● **WORK TO BE COMPLETED**: Look through the listing below and write out exactly the lines from the line with "if o < 64 then some (s.rides o) else none" to the line with "some .ADC_OVR =>", both included, and no others.

● **DATA FOR REVIEW**:
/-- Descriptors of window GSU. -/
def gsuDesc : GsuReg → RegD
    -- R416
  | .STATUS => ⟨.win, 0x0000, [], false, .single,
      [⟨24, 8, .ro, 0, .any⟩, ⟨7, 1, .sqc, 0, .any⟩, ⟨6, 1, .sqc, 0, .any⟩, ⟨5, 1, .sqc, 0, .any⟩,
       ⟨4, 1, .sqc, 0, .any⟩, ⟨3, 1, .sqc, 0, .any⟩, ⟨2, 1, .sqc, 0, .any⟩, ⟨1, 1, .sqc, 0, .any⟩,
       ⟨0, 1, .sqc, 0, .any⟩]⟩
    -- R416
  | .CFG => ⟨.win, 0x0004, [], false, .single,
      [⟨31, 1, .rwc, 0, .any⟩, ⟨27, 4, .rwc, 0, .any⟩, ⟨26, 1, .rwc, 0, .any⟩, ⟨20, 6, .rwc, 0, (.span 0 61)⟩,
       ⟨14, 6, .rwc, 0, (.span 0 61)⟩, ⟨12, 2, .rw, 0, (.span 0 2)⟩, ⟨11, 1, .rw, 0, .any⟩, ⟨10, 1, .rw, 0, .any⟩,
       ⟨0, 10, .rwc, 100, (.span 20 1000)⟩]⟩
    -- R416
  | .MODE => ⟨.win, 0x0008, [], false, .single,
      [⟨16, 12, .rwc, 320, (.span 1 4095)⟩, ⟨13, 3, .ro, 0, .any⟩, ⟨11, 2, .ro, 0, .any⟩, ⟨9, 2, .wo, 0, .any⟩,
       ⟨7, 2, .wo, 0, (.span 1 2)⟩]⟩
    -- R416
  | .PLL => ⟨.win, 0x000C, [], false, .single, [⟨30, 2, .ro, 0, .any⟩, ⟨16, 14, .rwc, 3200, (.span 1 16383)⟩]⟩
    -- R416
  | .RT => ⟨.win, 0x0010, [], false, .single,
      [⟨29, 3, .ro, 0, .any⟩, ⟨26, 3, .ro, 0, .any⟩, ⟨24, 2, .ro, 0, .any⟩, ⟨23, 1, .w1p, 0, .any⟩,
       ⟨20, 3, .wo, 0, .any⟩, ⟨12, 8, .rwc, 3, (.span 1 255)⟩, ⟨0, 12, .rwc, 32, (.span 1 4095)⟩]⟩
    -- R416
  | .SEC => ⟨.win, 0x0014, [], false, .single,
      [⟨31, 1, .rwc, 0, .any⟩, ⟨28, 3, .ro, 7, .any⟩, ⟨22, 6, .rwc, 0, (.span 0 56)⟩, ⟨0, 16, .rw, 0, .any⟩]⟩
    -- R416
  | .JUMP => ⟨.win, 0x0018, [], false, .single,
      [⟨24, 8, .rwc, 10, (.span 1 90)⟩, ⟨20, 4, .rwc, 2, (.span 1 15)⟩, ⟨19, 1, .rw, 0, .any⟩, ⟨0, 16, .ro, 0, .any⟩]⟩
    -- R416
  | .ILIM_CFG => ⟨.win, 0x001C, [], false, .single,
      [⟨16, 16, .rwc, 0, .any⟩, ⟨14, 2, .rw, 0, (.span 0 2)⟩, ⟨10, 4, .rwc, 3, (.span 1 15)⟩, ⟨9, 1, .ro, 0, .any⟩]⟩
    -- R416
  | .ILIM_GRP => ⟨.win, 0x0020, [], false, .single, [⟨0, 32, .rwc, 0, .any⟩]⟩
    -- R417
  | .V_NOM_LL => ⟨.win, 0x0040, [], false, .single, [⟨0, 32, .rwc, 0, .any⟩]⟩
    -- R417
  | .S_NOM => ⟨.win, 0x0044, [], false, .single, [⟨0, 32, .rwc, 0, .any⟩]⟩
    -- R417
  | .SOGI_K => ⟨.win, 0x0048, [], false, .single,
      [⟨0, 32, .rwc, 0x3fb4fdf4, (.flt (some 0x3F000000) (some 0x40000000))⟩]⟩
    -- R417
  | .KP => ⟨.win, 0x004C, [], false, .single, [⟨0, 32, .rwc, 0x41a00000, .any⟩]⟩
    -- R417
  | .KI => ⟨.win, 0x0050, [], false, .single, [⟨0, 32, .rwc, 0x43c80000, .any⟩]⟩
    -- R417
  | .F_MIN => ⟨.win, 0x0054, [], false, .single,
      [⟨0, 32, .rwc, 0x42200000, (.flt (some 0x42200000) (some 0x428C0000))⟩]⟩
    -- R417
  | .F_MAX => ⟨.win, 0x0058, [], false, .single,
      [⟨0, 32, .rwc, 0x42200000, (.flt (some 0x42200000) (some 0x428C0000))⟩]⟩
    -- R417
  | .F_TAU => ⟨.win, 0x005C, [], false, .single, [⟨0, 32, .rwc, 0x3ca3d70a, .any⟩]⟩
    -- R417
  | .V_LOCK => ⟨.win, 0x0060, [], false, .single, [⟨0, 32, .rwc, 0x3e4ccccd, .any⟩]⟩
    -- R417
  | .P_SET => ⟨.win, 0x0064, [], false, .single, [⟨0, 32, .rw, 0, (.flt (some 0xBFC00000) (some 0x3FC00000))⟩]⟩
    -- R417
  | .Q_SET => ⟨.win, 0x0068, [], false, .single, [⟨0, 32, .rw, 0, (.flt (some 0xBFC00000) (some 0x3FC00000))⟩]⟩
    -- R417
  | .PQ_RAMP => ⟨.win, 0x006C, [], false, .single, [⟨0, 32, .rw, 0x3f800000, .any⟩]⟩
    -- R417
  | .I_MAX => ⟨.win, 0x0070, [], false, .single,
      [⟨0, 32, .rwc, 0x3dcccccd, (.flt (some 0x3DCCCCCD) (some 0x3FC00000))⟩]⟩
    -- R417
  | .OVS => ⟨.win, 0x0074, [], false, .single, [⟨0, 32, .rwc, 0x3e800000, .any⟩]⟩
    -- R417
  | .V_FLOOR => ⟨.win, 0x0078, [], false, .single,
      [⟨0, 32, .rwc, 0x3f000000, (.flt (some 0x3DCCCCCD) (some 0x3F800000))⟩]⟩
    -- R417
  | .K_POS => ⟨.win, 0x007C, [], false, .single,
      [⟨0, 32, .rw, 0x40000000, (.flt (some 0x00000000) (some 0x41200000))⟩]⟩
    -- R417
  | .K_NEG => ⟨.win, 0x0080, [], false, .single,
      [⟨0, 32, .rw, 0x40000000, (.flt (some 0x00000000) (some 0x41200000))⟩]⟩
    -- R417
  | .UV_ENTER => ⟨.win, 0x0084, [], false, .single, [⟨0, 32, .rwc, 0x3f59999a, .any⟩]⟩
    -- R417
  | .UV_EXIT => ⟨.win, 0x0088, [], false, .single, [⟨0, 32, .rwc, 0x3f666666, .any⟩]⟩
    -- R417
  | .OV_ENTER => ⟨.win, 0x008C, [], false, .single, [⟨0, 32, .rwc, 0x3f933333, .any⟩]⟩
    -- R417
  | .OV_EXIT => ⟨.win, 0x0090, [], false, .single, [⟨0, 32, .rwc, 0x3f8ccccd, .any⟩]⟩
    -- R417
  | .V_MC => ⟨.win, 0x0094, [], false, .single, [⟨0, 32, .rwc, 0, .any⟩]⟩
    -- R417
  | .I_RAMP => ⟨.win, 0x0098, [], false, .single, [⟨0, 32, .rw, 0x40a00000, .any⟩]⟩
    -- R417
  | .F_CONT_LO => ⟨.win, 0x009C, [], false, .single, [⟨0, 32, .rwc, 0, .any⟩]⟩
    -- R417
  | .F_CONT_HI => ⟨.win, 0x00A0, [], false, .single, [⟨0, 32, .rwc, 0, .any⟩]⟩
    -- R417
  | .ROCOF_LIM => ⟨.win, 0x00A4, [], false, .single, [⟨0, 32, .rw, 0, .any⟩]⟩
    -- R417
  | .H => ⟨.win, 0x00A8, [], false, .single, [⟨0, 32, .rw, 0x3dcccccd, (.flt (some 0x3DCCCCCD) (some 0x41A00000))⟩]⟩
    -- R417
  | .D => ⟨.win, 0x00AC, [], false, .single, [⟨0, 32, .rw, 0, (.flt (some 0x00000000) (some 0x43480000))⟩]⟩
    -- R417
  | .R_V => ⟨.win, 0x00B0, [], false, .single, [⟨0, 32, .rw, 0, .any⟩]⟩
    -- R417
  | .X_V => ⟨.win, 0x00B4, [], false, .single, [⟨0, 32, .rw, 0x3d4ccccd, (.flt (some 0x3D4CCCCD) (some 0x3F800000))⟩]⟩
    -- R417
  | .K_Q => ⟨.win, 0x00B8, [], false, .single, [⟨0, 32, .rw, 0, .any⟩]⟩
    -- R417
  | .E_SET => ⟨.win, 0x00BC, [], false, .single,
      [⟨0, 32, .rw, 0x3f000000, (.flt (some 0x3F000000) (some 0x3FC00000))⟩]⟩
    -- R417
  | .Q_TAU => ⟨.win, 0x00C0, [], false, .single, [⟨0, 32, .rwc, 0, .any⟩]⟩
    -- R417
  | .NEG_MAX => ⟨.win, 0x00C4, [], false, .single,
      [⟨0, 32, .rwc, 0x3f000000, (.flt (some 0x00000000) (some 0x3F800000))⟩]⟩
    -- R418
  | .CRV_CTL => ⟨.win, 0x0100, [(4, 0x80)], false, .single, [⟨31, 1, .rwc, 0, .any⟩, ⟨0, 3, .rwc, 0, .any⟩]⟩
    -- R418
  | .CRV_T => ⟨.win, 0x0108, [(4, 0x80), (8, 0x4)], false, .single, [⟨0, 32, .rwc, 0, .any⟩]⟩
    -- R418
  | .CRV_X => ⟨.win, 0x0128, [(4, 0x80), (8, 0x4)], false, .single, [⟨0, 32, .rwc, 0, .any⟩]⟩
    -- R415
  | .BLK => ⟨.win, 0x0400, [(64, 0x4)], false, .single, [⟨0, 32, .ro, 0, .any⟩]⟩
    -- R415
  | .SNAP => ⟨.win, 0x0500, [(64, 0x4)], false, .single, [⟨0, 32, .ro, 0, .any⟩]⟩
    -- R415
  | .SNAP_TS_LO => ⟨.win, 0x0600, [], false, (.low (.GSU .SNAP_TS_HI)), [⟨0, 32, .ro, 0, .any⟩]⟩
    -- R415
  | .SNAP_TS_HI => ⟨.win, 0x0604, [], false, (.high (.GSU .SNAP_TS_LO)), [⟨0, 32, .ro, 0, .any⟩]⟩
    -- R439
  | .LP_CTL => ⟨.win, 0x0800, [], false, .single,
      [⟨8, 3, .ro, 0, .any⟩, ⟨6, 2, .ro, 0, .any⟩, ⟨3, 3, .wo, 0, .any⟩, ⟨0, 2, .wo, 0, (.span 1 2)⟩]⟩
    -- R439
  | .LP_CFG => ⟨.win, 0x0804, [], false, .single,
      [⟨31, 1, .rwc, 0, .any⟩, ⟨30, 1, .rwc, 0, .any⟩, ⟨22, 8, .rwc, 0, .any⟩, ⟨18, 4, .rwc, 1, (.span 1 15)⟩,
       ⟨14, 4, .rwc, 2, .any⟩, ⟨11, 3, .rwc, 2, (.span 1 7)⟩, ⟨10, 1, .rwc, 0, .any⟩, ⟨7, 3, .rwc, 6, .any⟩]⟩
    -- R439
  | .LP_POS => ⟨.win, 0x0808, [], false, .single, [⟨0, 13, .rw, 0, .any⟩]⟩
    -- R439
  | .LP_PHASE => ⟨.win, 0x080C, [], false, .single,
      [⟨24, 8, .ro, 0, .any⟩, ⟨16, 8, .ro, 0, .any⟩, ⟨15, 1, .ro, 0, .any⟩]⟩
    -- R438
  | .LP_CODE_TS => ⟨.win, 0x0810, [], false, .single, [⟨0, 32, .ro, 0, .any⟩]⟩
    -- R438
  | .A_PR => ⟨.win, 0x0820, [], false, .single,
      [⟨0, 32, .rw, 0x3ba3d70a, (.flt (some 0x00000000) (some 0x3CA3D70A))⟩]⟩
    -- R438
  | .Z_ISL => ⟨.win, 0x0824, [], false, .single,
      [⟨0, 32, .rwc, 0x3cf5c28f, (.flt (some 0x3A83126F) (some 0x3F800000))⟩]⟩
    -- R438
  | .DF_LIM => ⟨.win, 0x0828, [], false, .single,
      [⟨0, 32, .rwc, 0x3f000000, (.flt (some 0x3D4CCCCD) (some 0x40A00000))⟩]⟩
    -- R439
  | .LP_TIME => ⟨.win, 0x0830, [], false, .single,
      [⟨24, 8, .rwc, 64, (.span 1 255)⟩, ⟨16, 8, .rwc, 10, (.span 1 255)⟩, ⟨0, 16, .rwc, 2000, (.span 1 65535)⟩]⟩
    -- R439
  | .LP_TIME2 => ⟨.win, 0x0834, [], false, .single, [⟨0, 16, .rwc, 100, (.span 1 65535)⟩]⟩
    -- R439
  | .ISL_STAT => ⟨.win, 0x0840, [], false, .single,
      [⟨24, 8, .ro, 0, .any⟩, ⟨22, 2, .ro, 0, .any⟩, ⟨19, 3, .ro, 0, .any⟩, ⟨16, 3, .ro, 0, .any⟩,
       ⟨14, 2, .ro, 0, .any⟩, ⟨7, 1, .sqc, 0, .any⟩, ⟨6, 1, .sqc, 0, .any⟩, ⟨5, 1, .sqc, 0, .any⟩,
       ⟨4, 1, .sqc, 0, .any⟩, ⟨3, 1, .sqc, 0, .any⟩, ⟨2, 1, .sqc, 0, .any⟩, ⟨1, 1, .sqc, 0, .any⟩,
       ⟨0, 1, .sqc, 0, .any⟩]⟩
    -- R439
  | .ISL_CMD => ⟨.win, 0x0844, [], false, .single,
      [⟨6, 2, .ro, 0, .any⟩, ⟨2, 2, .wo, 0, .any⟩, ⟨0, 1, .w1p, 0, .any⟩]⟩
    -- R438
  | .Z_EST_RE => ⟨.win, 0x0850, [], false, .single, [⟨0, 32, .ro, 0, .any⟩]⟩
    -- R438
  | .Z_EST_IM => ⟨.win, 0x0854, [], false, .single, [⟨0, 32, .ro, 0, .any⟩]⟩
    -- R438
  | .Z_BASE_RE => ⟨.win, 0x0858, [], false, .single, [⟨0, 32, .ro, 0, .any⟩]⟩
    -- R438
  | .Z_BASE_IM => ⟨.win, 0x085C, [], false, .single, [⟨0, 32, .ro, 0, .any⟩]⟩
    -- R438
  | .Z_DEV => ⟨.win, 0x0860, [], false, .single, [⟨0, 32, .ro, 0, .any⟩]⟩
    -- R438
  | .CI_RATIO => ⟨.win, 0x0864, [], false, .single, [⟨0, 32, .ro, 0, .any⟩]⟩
--
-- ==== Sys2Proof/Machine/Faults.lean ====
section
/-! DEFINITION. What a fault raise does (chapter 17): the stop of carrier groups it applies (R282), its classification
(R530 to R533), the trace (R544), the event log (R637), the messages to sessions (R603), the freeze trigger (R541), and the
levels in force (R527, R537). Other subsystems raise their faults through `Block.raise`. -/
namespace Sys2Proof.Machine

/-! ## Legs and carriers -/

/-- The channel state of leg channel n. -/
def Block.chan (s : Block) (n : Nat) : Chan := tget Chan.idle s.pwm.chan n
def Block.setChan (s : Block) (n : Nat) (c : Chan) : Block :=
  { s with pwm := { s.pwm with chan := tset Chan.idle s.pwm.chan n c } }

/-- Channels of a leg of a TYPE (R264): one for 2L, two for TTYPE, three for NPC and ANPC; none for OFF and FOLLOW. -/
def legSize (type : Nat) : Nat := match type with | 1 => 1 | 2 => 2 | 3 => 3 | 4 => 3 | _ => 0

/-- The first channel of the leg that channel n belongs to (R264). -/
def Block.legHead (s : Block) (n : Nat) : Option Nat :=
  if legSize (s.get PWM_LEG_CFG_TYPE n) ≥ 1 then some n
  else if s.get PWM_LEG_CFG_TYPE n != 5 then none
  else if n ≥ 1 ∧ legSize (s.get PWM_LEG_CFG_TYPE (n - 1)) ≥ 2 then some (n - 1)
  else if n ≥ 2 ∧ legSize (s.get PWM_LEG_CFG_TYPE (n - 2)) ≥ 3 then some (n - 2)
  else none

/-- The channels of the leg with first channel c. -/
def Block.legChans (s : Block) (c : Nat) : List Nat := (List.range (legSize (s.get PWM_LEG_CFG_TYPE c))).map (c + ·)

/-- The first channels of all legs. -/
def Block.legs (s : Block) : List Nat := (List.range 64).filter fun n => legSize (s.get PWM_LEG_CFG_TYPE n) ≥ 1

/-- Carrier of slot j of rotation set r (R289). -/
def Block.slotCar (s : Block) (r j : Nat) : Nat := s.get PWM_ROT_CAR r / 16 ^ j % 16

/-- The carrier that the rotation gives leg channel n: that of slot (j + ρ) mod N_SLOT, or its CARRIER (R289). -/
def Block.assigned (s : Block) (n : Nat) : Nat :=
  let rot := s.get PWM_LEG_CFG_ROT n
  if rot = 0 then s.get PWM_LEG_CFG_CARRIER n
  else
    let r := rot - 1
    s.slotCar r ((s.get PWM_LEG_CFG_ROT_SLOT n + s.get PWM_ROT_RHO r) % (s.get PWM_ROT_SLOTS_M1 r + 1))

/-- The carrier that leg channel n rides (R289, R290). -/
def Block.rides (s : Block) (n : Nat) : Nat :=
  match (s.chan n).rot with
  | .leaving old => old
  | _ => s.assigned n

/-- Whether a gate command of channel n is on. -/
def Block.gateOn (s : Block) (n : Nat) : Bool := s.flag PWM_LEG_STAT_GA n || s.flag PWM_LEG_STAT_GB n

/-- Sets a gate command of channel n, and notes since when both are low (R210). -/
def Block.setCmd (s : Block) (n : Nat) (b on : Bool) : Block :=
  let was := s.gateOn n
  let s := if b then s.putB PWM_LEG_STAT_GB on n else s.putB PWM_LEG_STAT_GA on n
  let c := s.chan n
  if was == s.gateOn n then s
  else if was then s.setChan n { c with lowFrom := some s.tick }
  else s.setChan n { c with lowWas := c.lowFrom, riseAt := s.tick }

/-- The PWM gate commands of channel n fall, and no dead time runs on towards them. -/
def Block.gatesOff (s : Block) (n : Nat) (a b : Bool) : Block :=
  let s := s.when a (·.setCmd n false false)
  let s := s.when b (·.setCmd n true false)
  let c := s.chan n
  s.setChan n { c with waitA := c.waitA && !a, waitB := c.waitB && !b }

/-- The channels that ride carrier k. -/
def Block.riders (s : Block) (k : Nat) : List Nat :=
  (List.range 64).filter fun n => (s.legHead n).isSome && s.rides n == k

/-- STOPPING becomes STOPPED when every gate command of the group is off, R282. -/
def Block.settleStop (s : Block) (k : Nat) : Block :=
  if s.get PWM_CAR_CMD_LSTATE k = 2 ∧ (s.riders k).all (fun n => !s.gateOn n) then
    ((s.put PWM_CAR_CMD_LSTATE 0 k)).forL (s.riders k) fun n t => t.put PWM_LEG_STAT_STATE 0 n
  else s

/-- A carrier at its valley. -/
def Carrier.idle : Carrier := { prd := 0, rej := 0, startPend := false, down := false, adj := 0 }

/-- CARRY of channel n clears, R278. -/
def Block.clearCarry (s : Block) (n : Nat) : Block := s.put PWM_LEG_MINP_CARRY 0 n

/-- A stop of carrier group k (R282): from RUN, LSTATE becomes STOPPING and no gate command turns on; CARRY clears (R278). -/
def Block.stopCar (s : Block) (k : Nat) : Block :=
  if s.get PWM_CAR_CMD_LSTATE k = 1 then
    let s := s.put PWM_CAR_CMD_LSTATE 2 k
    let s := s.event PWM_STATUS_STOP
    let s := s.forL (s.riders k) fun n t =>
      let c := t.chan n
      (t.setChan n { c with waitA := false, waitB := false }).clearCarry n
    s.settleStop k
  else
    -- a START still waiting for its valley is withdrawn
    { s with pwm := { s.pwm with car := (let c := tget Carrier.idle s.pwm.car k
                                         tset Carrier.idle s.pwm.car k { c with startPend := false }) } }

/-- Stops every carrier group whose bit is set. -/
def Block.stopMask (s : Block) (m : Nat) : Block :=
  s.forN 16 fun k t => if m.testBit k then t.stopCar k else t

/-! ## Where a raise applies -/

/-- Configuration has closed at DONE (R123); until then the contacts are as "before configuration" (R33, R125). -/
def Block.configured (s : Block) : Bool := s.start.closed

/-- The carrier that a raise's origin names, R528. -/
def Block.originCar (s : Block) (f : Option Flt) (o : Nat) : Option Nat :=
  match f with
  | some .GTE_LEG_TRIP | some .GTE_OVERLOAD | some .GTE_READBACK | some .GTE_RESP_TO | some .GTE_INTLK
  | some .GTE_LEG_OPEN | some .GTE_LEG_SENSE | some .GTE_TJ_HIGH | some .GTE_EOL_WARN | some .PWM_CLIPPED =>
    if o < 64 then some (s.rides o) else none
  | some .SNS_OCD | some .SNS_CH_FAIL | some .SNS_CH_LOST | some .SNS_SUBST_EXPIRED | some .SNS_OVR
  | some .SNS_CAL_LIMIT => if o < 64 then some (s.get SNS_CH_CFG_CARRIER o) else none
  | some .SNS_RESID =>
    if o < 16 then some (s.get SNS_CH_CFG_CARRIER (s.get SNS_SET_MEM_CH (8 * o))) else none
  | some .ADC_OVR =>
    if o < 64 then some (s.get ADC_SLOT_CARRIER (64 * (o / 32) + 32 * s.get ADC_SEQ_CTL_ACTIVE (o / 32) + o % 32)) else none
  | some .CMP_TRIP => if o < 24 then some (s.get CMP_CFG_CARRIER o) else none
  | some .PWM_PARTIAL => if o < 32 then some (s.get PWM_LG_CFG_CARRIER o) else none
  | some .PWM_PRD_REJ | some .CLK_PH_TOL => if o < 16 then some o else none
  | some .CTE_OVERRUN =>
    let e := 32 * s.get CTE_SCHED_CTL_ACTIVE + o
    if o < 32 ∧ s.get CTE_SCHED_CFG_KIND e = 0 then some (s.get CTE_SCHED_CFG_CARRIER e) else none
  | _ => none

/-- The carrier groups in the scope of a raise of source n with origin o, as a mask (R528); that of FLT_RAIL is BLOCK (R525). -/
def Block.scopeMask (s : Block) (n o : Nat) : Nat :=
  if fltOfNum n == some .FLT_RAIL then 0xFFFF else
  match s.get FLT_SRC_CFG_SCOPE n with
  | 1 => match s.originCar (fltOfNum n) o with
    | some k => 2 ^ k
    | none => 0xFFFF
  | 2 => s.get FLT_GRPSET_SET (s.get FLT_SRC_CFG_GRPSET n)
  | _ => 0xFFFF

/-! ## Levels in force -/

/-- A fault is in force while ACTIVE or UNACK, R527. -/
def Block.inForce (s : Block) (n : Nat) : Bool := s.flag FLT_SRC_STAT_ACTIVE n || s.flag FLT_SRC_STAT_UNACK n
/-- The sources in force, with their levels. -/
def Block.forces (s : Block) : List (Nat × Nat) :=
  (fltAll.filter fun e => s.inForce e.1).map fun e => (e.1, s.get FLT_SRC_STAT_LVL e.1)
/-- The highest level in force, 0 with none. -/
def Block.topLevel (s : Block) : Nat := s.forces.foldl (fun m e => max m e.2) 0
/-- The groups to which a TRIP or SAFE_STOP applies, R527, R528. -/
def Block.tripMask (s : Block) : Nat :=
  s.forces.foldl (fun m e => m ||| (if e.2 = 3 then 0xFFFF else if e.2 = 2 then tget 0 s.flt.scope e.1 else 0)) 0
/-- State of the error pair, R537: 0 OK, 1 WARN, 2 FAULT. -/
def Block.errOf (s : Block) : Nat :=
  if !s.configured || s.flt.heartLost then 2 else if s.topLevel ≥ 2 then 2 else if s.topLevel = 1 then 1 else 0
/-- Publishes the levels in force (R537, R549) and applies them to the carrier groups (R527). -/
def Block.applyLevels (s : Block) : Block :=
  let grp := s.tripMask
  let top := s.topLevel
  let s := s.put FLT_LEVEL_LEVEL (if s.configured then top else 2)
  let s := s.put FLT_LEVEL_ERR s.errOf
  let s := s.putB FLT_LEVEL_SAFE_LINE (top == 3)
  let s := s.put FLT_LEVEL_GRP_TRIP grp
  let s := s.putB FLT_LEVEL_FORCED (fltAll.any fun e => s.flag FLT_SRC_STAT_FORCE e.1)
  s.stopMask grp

● **ANSWER SPACE**:
    if o < 64 then some (s.rides o) else none
  | some .SNS_OCD | some .SNS_CH_FAIL | some .SNS_CH_LOST | some .SNS_SUBST_EXPIRED | some .SNS_OVR
  | some .SNS_CAL_LIMIT => if o < 64 then some (s.get SNS_CH_CFG_CARRIER o) else none
  | some .SNS_RESID =>
    if o < 16 then some (s.get SNS_CH_CFG_CARRIER (s.get SNS_SET_MEM_CH (8 * o))) else none
  | some .ADC_OVR =>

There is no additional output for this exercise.